**What you should do**: From the line with "unfold forEach" to the line with "(putFrame_log p _ s)", retype every line exactly, including those two, and leave out the rest of the data below.

· · · · · · ·

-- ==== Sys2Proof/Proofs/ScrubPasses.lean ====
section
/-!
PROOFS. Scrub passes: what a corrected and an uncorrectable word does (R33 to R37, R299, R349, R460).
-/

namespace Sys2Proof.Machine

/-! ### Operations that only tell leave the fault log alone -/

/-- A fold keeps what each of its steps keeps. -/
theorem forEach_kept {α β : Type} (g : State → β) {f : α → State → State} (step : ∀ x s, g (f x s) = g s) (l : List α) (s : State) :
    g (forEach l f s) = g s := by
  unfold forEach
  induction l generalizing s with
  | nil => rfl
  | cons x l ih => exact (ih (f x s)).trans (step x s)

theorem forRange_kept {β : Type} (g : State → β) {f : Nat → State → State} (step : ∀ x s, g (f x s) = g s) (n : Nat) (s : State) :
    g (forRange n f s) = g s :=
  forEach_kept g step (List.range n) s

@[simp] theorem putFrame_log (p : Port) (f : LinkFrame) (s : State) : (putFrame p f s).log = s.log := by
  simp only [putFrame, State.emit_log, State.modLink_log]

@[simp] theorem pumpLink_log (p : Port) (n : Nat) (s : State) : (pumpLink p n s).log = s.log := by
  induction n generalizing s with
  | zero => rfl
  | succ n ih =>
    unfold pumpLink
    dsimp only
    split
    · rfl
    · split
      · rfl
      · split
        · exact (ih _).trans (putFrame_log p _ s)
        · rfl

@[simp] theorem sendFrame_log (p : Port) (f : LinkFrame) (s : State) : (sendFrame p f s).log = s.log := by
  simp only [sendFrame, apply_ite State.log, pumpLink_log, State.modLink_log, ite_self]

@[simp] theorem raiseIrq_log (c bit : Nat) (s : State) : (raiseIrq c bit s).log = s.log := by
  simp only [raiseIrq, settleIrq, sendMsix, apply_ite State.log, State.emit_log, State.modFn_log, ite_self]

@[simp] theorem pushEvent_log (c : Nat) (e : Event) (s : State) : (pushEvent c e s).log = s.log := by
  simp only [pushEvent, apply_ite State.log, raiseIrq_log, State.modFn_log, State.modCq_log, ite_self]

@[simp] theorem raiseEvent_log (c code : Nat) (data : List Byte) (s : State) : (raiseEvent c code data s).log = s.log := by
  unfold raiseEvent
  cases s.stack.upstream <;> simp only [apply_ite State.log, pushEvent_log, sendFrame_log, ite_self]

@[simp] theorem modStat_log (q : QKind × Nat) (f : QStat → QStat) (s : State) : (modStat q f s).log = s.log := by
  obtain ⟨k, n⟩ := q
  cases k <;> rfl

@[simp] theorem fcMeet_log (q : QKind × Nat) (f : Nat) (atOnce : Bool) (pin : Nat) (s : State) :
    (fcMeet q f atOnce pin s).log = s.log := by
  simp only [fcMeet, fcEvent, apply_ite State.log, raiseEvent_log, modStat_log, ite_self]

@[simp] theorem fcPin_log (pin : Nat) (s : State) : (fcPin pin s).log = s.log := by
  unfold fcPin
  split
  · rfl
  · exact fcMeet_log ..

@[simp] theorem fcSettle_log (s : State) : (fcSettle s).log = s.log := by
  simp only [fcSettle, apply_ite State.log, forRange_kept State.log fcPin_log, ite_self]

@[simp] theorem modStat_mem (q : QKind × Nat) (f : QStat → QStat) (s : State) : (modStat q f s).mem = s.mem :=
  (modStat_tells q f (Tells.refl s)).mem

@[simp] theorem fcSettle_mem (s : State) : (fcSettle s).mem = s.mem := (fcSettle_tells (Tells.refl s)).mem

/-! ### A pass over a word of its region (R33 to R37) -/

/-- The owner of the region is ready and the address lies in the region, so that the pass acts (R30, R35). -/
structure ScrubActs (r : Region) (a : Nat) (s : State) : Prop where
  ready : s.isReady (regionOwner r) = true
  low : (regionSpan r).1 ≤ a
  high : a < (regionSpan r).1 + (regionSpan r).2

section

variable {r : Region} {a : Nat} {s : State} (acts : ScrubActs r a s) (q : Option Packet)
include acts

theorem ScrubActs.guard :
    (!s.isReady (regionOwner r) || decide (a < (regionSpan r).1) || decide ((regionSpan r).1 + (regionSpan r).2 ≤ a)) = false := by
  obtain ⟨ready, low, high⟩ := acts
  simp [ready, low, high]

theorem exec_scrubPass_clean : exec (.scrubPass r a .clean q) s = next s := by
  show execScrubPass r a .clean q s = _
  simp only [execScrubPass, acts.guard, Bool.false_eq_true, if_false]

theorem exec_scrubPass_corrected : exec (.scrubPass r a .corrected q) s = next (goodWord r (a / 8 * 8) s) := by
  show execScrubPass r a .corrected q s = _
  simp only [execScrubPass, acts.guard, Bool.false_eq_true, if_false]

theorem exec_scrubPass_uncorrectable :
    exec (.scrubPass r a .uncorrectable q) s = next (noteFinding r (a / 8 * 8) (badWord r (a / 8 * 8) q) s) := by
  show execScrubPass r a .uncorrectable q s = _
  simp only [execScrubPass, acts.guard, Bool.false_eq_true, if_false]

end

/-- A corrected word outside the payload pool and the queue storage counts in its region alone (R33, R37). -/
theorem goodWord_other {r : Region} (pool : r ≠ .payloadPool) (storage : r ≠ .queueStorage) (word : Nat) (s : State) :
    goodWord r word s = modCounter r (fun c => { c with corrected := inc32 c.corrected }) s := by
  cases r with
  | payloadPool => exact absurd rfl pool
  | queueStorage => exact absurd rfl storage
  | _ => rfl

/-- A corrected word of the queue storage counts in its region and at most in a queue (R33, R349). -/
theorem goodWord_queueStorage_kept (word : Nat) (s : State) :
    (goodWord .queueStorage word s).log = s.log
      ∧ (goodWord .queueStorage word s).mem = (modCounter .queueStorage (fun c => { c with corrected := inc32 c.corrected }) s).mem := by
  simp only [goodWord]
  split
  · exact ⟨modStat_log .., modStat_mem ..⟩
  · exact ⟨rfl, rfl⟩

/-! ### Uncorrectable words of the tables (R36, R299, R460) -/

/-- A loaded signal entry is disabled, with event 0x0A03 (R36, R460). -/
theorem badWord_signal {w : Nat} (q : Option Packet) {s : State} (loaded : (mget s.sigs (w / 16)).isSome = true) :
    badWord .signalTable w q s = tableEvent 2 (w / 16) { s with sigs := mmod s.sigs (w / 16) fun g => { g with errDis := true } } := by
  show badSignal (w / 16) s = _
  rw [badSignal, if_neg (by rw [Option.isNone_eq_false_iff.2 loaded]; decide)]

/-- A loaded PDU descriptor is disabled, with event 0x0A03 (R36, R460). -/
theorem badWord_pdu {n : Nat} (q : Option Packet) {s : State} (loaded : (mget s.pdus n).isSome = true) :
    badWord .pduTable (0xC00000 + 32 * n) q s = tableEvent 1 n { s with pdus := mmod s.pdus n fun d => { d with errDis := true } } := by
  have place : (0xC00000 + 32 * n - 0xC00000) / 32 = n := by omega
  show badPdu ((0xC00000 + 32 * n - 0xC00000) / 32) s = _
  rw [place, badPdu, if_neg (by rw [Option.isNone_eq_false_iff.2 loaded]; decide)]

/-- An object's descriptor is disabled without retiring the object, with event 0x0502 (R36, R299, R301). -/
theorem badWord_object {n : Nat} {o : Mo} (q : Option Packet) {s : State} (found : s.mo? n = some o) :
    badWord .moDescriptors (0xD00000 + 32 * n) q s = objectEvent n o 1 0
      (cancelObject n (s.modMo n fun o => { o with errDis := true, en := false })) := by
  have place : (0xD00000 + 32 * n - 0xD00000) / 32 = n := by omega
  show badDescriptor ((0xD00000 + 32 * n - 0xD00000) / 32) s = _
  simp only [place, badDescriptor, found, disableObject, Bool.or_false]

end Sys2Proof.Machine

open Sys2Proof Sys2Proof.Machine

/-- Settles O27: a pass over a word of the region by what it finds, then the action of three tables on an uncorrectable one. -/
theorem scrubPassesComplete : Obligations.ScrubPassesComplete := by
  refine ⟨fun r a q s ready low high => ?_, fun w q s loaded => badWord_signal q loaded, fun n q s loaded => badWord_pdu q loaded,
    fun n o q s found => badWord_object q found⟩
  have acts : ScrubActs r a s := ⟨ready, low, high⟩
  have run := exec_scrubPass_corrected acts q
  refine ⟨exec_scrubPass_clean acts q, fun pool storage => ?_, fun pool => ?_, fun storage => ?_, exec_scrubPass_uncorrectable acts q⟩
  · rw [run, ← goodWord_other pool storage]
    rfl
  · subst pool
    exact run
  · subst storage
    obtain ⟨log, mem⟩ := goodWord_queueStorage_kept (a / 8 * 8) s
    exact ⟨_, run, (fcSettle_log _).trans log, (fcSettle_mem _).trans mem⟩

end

· · · · · · ·

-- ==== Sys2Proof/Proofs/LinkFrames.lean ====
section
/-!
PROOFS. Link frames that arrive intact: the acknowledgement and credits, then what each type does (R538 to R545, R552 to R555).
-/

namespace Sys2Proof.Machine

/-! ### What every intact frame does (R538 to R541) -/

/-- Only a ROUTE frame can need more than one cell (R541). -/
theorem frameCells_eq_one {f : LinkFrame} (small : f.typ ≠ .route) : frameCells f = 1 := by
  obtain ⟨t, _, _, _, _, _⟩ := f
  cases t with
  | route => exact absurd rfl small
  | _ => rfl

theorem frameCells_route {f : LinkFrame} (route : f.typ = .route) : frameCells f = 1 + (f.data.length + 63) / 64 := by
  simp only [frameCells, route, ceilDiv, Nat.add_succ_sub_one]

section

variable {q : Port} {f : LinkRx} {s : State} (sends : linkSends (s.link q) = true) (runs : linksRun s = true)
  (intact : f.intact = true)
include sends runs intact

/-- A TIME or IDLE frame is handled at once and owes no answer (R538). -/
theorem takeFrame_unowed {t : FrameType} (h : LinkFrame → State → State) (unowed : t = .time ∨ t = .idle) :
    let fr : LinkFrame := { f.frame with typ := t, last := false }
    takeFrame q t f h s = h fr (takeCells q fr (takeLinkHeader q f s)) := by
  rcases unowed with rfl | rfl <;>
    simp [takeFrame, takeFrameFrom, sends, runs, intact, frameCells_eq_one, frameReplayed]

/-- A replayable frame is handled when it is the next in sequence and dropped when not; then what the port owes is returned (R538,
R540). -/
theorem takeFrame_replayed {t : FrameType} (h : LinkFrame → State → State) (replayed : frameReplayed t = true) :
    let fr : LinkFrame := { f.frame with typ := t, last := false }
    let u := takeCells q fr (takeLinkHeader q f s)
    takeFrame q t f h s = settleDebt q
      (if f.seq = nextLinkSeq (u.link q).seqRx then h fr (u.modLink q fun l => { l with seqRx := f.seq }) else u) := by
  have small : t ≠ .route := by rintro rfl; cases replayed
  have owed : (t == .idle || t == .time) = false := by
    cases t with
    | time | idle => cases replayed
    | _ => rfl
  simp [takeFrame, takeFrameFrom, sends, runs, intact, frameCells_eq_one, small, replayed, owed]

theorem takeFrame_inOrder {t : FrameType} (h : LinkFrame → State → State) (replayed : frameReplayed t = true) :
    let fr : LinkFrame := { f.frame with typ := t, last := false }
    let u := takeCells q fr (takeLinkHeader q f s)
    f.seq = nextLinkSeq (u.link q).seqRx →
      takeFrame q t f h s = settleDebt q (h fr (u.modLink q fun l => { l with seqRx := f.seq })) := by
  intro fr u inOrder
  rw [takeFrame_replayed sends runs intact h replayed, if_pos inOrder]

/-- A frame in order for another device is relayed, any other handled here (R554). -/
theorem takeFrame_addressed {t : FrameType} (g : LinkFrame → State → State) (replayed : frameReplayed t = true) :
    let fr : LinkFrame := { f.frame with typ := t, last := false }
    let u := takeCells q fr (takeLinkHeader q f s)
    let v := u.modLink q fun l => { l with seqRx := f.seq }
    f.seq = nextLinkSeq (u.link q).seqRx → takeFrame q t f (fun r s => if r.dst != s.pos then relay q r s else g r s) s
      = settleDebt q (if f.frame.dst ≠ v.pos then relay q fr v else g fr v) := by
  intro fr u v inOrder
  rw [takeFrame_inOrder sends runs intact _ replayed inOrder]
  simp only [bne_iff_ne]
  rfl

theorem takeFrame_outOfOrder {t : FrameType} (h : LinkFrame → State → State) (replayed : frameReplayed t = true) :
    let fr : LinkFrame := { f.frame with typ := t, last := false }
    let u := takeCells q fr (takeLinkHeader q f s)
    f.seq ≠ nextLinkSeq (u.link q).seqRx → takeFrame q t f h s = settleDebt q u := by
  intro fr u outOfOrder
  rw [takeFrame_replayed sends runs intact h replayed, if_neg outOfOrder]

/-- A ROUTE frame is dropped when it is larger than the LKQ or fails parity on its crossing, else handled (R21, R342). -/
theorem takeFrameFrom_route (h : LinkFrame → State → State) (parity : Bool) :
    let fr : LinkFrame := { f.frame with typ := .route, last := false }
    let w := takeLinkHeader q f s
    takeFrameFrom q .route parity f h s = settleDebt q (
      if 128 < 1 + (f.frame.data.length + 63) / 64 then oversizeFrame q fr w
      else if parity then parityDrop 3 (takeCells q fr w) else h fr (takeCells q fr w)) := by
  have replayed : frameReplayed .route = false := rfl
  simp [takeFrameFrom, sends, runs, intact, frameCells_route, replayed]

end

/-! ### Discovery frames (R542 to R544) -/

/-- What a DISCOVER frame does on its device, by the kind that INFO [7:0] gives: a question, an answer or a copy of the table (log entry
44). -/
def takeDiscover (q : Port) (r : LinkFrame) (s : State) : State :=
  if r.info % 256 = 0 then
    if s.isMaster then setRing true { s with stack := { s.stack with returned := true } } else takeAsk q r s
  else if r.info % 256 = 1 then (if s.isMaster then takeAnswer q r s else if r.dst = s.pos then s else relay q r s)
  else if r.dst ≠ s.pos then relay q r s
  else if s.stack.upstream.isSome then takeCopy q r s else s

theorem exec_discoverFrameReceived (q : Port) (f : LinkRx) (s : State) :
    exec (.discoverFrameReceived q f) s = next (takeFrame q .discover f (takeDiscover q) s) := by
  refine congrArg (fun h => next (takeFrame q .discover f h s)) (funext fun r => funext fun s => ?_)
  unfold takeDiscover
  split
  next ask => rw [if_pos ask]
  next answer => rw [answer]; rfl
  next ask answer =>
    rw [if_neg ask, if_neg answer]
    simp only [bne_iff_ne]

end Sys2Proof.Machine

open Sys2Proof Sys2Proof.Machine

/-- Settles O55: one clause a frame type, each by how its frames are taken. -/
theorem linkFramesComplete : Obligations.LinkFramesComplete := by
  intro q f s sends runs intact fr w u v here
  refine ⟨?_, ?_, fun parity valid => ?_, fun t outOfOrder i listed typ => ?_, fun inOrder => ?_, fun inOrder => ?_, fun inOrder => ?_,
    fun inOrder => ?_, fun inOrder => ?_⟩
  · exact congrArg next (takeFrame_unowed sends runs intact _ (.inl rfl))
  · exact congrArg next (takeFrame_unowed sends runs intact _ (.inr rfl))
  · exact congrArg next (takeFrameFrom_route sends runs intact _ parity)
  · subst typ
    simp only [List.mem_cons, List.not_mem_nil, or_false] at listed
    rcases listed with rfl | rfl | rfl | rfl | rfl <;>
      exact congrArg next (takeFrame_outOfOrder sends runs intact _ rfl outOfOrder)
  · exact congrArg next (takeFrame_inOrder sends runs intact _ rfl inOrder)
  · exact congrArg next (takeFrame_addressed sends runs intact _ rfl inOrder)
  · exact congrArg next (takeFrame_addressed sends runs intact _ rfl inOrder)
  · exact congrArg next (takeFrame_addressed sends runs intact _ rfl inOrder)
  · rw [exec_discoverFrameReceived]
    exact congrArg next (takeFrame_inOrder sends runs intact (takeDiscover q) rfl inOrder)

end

· · · · · · ·

**Finished exercise**:
  unfold forEach
  induction l generalizing s with
  | nil => rfl
  | cons x l ih => exact (ih (f x s)).trans (step x s)

theorem forRange_kept {β : Type} (g : State → β) {f : Nat → State → State} (step : ∀ x s, g (f x s) = g s) (n : Nat) (s : State) :
    g (forRange n f s) = g s :=
  forEach_kept g step (List.range n) s

@[simp] theorem putFrame_log (p : Port) (f : LinkFrame) (s : State) : (putFrame p f s).log = s.log := by
  simp only [putFrame, State.emit_log, State.modLink_log]

@[simp] theorem pumpLink_log (p : Port) (n : Nat) (s : State) : (pumpLink p n s).log = s.log := by
  induction n generalizing s with
  | zero => rfl
  | succ n ih =>
    unfold pumpLink
    dsimp only
    split
    · rfl
    · split
      · rfl
      · split
        · exact (ih _).trans (putFrame_log p _ s)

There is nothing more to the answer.